▶ _The task_: Two lines mark the range in the entries below: the one holding "false, true, true]" and the one holding "theorem test_readRegisterMulti_nak : after". Set down those two and all lines between them, exactly.

▶ _Record set_:
————
-- ==== Sys2Proof/Tests/Slice0.lean ====
section
/-! SUPPORT. The model's own tests: expected values from the spec's examples and vectors (R72, 95_test_vectors.md), and for
every statement with hypotheses a concrete state that meets them together. -/

namespace Sys2Proof.Tests

open Sys2Proof Sys2Proof.Machine

/-! ## What the tests are built from -/

/-- What holds of the next state an answer gives. -/
def after (r : Answer State) (p : State → Bool) : Bool :=
  match r with
  | .next t => p t
  | .fault _ => false
  | .refused _ => false

theorem exists_next {r : Answer State} {p : State → Prop} [DecidablePred p] (h : after r (fun t => decide (p t)) = true) :
    ∃ t, r = .next t ∧ p t := by
  cases r with
  | next t => exact ⟨t, rfl, of_decide_eq_true h⟩
  | fault _ => cases h
  | refused _ => cases h

/-- The refusal an answer is, if it is one. -/
def refusalOfAnswer (r : Answer State) : Option Refusal :=
  match r with
  | .next _ => none
  | .fault _ => none
  | .refused x => some x

/-- The fault an answer is, if it is one. -/
def faultOfAnswer (r : Answer State) : Option Fault :=
  match r with
  | .next _ => none
  | .fault x => some x
  | .refused _ => none

/-- `ACK_ALL(vs)` of 95_test_vectors.md, for one operation: every `Wait()` completes at its first poll. -/
def ackAll (vs : List Byte) : Env :=
  { startConds := List.replicate 4 true, acks := List.replicate 8 true, bytes := vs, ownedAfterFails := [false],
    waits := List.replicate 12 (some 0), whys := [], draws := 0 }

/-- The reset state with the backend and the environment given. -/
def run0 (env : Env) : State :=
  { State.reset with
    cfg := { backend := .hardwareTwi, waitBound := none, wbPropagateDataNak := false, wrmContinueAfterNak := false },
    env := env }

/-- The master holds the bus, in a phase. -/
def held (p : Phase) (env : Env) : State := { run0 env with phase := p, owned := true }

/-- A buffer of three bytes, holding `[1, 2, 3]`. -/
def withBuf (s : State) : State := { s with buf := { base := 16, len := 3 }, mem := [(16, 1#8), (17, 2#8), (18, 3#8)] }

/-! ## Well-formedness: each check refuses a term -/

theorem test_wellFormed_writeBytes : (Instr.writeBytes 0x50 256 true).wellFormed = false := by decide
theorem test_wellFormed_readBytes : (Instr.readBytes 0x50 256 true).wellFormed = false := by decide
theorem test_wellFormed_writeRegisterMulti : (Instr.writeRegisterMulti 0x50 0 256).wellFormed = false := by decide
theorem test_wellFormed_readRegisterMulti : (Instr.readRegisterMulti 0x50 0 256).wellFormed = false := by decide
theorem test_wellFormed_count_255 : (Instr.writeBytes 0x7F 255 false).wellFormed = true := by decide
theorem test_line_device : (AsmLine.start 0x80 .W).wellFormed = false := by decide
theorem test_line_byte : (AsmLine.writeDevice 0x100).wellFormed = false := by decide
theorem test_line_register : (AsmLine.readRegister 0x50 0x100).wellFormed = false := by decide
theorem test_line_data : (AsmLine.writeRegister 0x50 0 0x100).wellFormed = false := by decide
theorem test_line_count : (AsmLine.readBytes 0x50 256 none).wellFormed = false := by decide
theorem test_line_sendStop : (AsmLine.writeBytes 0x50 1 (some 2)).wellFormed = false := by decide
theorem test_line_multi : (AsmLine.readRegisterMulti 0x50 0 256).wellFormed = false ∧
    (AsmLine.writeRegisterMulti 0x80 0 1).wellFormed = false := by decide

/-! ## Decoding: words written out from R61 and R71, and the vectors V1..V28 -/

/-- `start 0x50, W`, bit by bit: OP 0001, SS 0, RSV 000, DEV 1010000, DIR 0, A and B zero. -/
theorem test_decode_start : decode 0b00010000101000000000000000000000#32 = .ok (.start 0x50 .W) := by decide
theorem test_decode_start_read : decode 0x10FF0000#32 = .ok (.start 0x7F .R) := by decide
/-- `repeatStart 0x68, R` (V5). -/
theorem test_decode_repeatStart : decode 0b00100000110100010000000000000000#32 = .ok (.repeatStart 0x68 .R) := by decide
theorem test_decode_stop : decode 0x30000000#32 = .ok .stop := by decide
theorem test_decode_writeDevice : decode 0b01000000000000000000000000010000#32 = .ok (.writeDevice 0x10) := by decide
theorem test_decode_reads : decode 0x50000000#32 = .ok .readDeviceWithAck ∧ decode 0x60000000#32 = .ok .readDeviceWithNak := by
  decide
/-- V7 and V8. -/
theorem test_decode_writeBytes : decode 0b10000000101000000000000000000001#32 = .ok (.writeBytes 0x50 1 false) ∧
    decode 0x88A00000#32 = .ok (.writeBytes 0x50 0 true) := by decide
/-- V9. -/
theorem test_decode_readBytes : decode 0b10011000101000000000000000000011#32 = .ok (.readBytes 0x50 3 true) := by decide
/-- V12. -/
theorem test_decode_writeRegister : decode 0b10100000101000100000001000000011#32 = .ok (.writeRegister 0x51 0x02 0x03) := by
  decide
/-- V10. -/
theorem test_decode_writeRegisterMulti : decode 0b10110000110100000000011100000000#32 = .ok (.writeRegisterMulti 0x68 0x07 0) := by
  decide
/-- V13. -/
theorem test_decode_readRegister : decode 0b11000000101000100001000000000000#32 = .ok (.readRegister 0x51 0x10) := by decide
/-- V11. -/
theorem test_decode_readRegisterMulti : decode 0b11010000110100000111010100000001#32 = .ok (.readRegisterMulti 0x68 0x75 1) := by
  decide
theorem test_decode_scanBus : decode 0xE0000000#32 = .ok .scanBus := by decide
/-- V14..V20. -/
theorem test_decode_illegal : decode 0x00000000#32 = .error .illegalEncoding ∧ decode 0x70000000#32 = .error .illegalEncoding ∧
    decode 0xF0000000#32 = .error .illegalEncoding ∧ decode 0x30000001#32 = .error .illegalEncoding ∧
    decode 0x18A00000#32 = .error .illegalEncoding ∧ decode 0x10A00001#32 = .error .illegalEncoding ∧
    decode 0x20A00100#32 = .error .illegalEncoding := by
  refine ⟨?_, ?_, ?_, ?_, ?_, ?_, ?_⟩ <;> decide
/-- V21..V28. -/
theorem test_decode_illegal_fields : decode 0x1FFF0000#32 = .error .illegalEncoding ∧ decode 0x40000100#32 = .error .illegalEncoding ∧
    decode 0x50000001#32 = .error .illegalEncoding ∧ decode 0xA0A110AB#32 = .error .illegalEncoding ∧
    decode 0x81A00003#32 = .error .illegalEncoding ∧ decode 0x90A10002#32 = .error .illegalEncoding ∧
    decode 0xC0A010FF#32 = .error .illegalEncoding ∧ decode 0xE0000001#32 = .error .illegalEncoding := by
  refine ⟨?_, ?_, ?_, ?_, ?_, ?_, ?_, ?_⟩ <;> decide
/-- R72's words, assembled. -/
theorem test_assemble : assembleWord (.writeBytes 0x50 3 none) = some 0x88A00003#32 ∧
    assembleWord (.readBytes 0x50 2 (some 0)) = some 0x90A00002#32 ∧
    assembleWord (.writeRegisterMulti 0x68 0x00 7) = some 0xB0D00007#32 := by decide
theorem test_parseLine : parseLine [.name "readBytes", .num 0x50, .name "buf", .num 2] = some (.readBytes 0x50 2 none) := by decide

/-! ## One step each: the vectors of 95_test_vectors.md -/

/-- V29. -/
theorem test_start : after (exec (.start 0x50 .W) (run0 (ackAll []))) (fun t => t.phase = .tx ∧ t.owned = true ∧
    t.ok = some true ∧ t.opIndex = 1 ∧ t.log = [.start 0x50 .W, .addrAck]) = true := by decide
/-- V34: a failed start condition, the bus still owned. -/
theorem test_start_fail : after (exec (.start 0x50 .W) (run0 { ackAll [] with startConds := [false], ownedAfterFails := [true] }))
    (fun t => t.phase = .startFail ∧ t.owned = true ∧ t.ok = some false ∧ t.cause = .startFail) = true := by decide
/-- V35: `repeatStart` on a bus that is not owned drives `S`. -/
theorem test_repeatStart : after (exec (.repeatStart 0x50 .W) (run0 (ackAll []))) (fun t => t.wire.head? = some WireSym.S ∧
    t.log = [.rstart 0x50 .W, .addrAck]) = true := by decide
/-- R78's example: from `Tx` the wire shows `Sr`, and the phase is `Rx`. -/
theorem test_repeatStart_owned : after (exec (.repeatStart 0x50 .R) (held .tx (ackAll []))) (fun t => t.phase = .rx ∧
    t.wire = [WireSym.Sr, .M true, .M false, .M true, .M false, .M false, .M false, .M false, .M true, .T false]) = true := by
  decide
/-- V39a. -/
theorem test_stop : after (exec .stop (run0 (ackAll []))) (fun t => t.phase = .idle ∧ t.owned = false ∧ t.ok = none ∧
    t.log = [.stop] ∧ t.wire = [WireSym.P]) = true := by decide
/-- V69: a `stop` whose wait never completes. -/
theorem test_stop_blocked : after (exec .stop (run0 { ackAll [] with waits := [none] })) (fun t => t.inOp = true ∧
    t.opIndex = 0 ∧ t.log = [.stop] ∧ faultOfAnswer (step t) = some .blocked) = true := by decide
/-- V37, its first write. -/
theorem test_writeDevice : after (exec (.writeDevice 0x10) (held .tx { ackAll [] with acks := [false] })) (fun t => t.phase = .tx ∧
    t.ok = some false ∧ t.cause = .dataNak ∧ t.log = [.write 0x10, .nak]) = true := by decide
/-- V38. -/
theorem test_readDeviceWithAck : after (exec .readDeviceWithAck (held .rx (ackAll [0x3C, 0xA5]))) (fun t => t.phase = .rx ∧
    t.rd = some 0x3C ∧ t.log = [.read 0x3C, .ack] ∧ t.ok = none) = true := by decide
theorem test_readDeviceWithNak : after (exec .readDeviceWithNak (held .rx (ackAll [0xA5]))) (fun t => t.phase = .rxEnd ∧
    t.rd = some 0xA5 ∧ t.log = [.read 0xA5, .nak] ∧ t.wire.getLast? = some (.M true)) = true := by decide
/-- V44: the reference result after a data NAK. -/
theorem test_writeBytes : after (exec (.writeBytes 0x50 3 true) (withBuf (run0 { ackAll [] with acks := [true, false] })))
    (fun t => t.ok = some true ∧ t.cause = .dataNak ∧ t.log = [.start 0x50 .W, .addrAck, .write 1, .nak, .stop]) = true := by
  decide
/-- V46: no stop, the bus held. -/
theorem test_writeBytes_no_stop : after (exec (.writeBytes 0x50 3 false) (withBuf (run0 { ackAll [] with acks := [true, true, false] })))
    (fun t => t.phase = .tx ∧ t.owned = true ∧ t.log = [.start 0x50 .W, .addrAck, .write 1, .ack, .write 2, .nak]) = true := by
  decide
/-- V49. -/
theorem test_readBytes : after (exec (.readBytes 0x50 3 true) (withBuf (run0 (ackAll [0x11, 0x22, 0x33])))) (fun t =>
    t.mem = [(16, 0x11#8), (17, 0x22#8), (18, 0x33#8)] ∧ t.rd = none ∧ t.log =
      [.start 0x50 .R, .addrAck, .read 0x11, .ack, .read 0x22, .ack, .read 0x33, .nak, .stop]) = true := by decide
/-- V51. -/
theorem test_readBytes_zero : refusalOfAnswer (exec (.readBytes 0x50 0 true) (run0 (ackAll []))) = some .zeroCount := by decide
/-- V52, X1: the log as text. -/
theorem test_writeRegister : after (exec (.writeRegister 0x50 0x10 0xAB) (run0 (ackAll []))) (fun t => t.ok = some true ∧
    logText t.log = "START(0x50,W) ADDR-ACK WRITE(0x10) ACK WRITE(0xAB) ACK STOP") = true := by decide
/-- V53a: `v` skipped, the stop sent. -/
theorem test_writeRegister_nak : after (exec (.writeRegister 0x50 0x10 0xAB) (run0 { ackAll [] with acks := [true, false] }))
    (fun t => t.ok = some false ∧ t.phase = .idle ∧ t.log = [.start 0x50 .W, .addrAck, .write 0x10, .nak, .stop]) = true := by
  decide
/-- V60: break at the NAK. -/
theorem test_writeRegisterMulti : after (exec (.writeRegisterMulti 0x68 0x00 3)
    (withBuf (run0 { ackAll [] with acks := [true, true, false] }))) (fun t => t.ok = some false ∧
      t.log = [.start 0x68 .W, .addrAck, .write 0x00, .ack, .write 1, .nak, .stop]) = true := by decide
/-- V61: the loop goes on under `WRM_CONTINUE_AFTER_NAK`. -/
theorem test_writeRegisterMulti_continue : after (exec (.writeRegisterMulti 0x68 0x00 3)
    { withBuf (run0 { ackAll [] with acks := [true, true, false, true, true] }) with
      cfg := { backend := .usiTwi, waitBound := none, wbPropagateDataNak := false, wrmContinueAfterNak := true } })
    (fun t => t.ok = some false ∧ t.cause = .none ∧ t.log = [.start 0x68 .W, .addrAck, .write 0x00, .ack, .write 1, .nak,
      .write 2, .ack, .write 3, .ack, .stop]) = true := by decide
/-- V54: no stop after a NAK of `r`, `RD` unwritten. -/
theorem test_readRegister_nak : after (exec (.readRegister 0x50 0x10) { run0 { ackAll [] with acks := [true, false] } with rd := some 7 })
    (fun t => t.phase = .tx ∧ t.owned = true ∧ t.ok = some false ∧ t.rd = none ∧
      t.log = [.start 0x50 .W, .addrAck, .write 0x10, .nak]) = true := by decide
/-- V56's operation on the wire (R102 to R106): `S`, the address with W, the register, `Sr`, the address with R, the byte with
the master's NAK, `P`. -/
theorem test_readRegister_wire : after (exec (.readRegister 0x50 0x10) (run0 (ackAll [0x42]))) (fun t => t.wire =
    [.S, .M true, .M false, .M true, .M false, .M false, .M false, .M false, .M false, .T false,
     .M false, .M false, .M false, .M true, .M false, .M false, .M false, .M false, .T false,
     .Sr, .M true, .M false, .M true, .M false, .M false, .M false, .M false, .M true, .T false,
     .T false, .T true, .T false, .T false, .T false, .T false, .T true, .T false, .M true, .P]) = true := by decide
/-- V56, X6. -/
theorem test_readRegister : after (exec (.readRegister 0x50 0x10) (run0 (ackAll [0x42]))) (fun t => t.rd = some 0x42 ∧
    t.phase = .idle ∧ t.log = [.start 0x50 .W, .addrAck, .write 0x10, .ack, .rstart 0x50 .R, .addrAck, .read 0x42, .nak, .stop]) =
      true := by decide
/-- V62a. -/
theorem test_readRegisterMulti : after (exec (.readRegisterMulti 0x68 0x00 2) (withBuf (run0 (ackAll [0x12, 0x34])))) (fun t =>
    t.ok = some true ∧ t.rd = none ∧ t.mem = [(16, 0x12#8), (17, 0x34#8), (18, 3#8)]) = true := by decide
/-- V62d: the buffer unchanged after a failure. -/
theorem test_readRegisterMulti_nak : after (exec (.readRegisterMulti 0x68 0x00 2)
    (withBuf (run0 { ackAll [] with acks := [true, false] }))) (fun t => t.ok = some false ∧ t.phase = .tx ∧
      t.mem = [(16, 1#8), (17, 2#8), (18, 3#8)]) = true := by decide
————
▶ _Task solution_:
    { withBuf (run0 { ackAll [] with acks := [true, true, false, true, true] }) with
      cfg := { backend := .usiTwi, waitBound := none, wbPropagateDataNak := false, wrmContinueAfterNak := true } })
    (fun t => t.ok = some false ∧ t.cause = .none ∧ t.log = [.start 0x68 .W, .addrAck, .write 0x00, .ack, .write 1, .nak,
      .write 2, .ack, .write 3, .ack, .stop]) = true := by decide
/-- V54: no stop after a NAK of `r`, `RD` unwritten. -/
theorem test_readRegister_nak : after (exec (.readRegister 0x50 0x10) { run0 { ackAll [] with acks := [true, false] } with rd := some 7 })
    (fun t => t.phase = .tx ∧ t.owned = true ∧ t.ok = some false ∧ t.rd = none ∧
      t.log = [.start 0x50 .W, .addrAck, .write 0x10, .nak]) = true := by decide
/-- V56's operation on the wire (R102 to R106): `S`, the address with W, the register, `Sr`, the address with R, the byte with
the master's NAK, `P`. -/
theorem test_readRegister_wire : after (exec (.readRegister 0x50 0x10) (run0 (ackAll [0x42]))) (fun t => t.wire =
    [.S, .M true, .M false, .M true, .M false, .M false, .M false, .M false, .M false, .T false,
     .M false, .M false, .M false, .M true, .M false, .M false, .M false, .M false, .T false,
     .Sr, .M true, .M false, .M true, .M false, .M false, .M false, .M false, .M true, .T false,
     .T false, .T true, .T false, .T false, .T false, .T false, .T true, .T false, .M true, .P]) = true := by decide
/-- V56, X6. -/
theorem test_readRegister : after (exec (.readRegister 0x50 0x10) (run0 (ackAll [0x42]))) (fun t => t.rd = some 0x42 ∧
    t.phase = .idle ∧ t.log = [.start 0x50 .W, .addrAck, .write 0x10, .ack, .rstart 0x50 .R, .addrAck, .read 0x42, .nak, .stop]) =
      true := by decide
/-- V62a. -/
theorem test_readRegisterMulti : after (exec (.readRegisterMulti 0x68 0x00 2) (withBuf (run0 (ackAll [0x12, 0x34])))) (fun t =>
    t.ok = some true ∧ t.rd = none ∧ t.mem = [(16, 0x12#8), (17, 0x34#8), (18, 3#8)]) = true := by decide
/-- V62d: the buffer unchanged after a failure. -/
theorem test_readRegisterMulti_nak : after (exec (.readRegisterMulti 0x68 0x00 2)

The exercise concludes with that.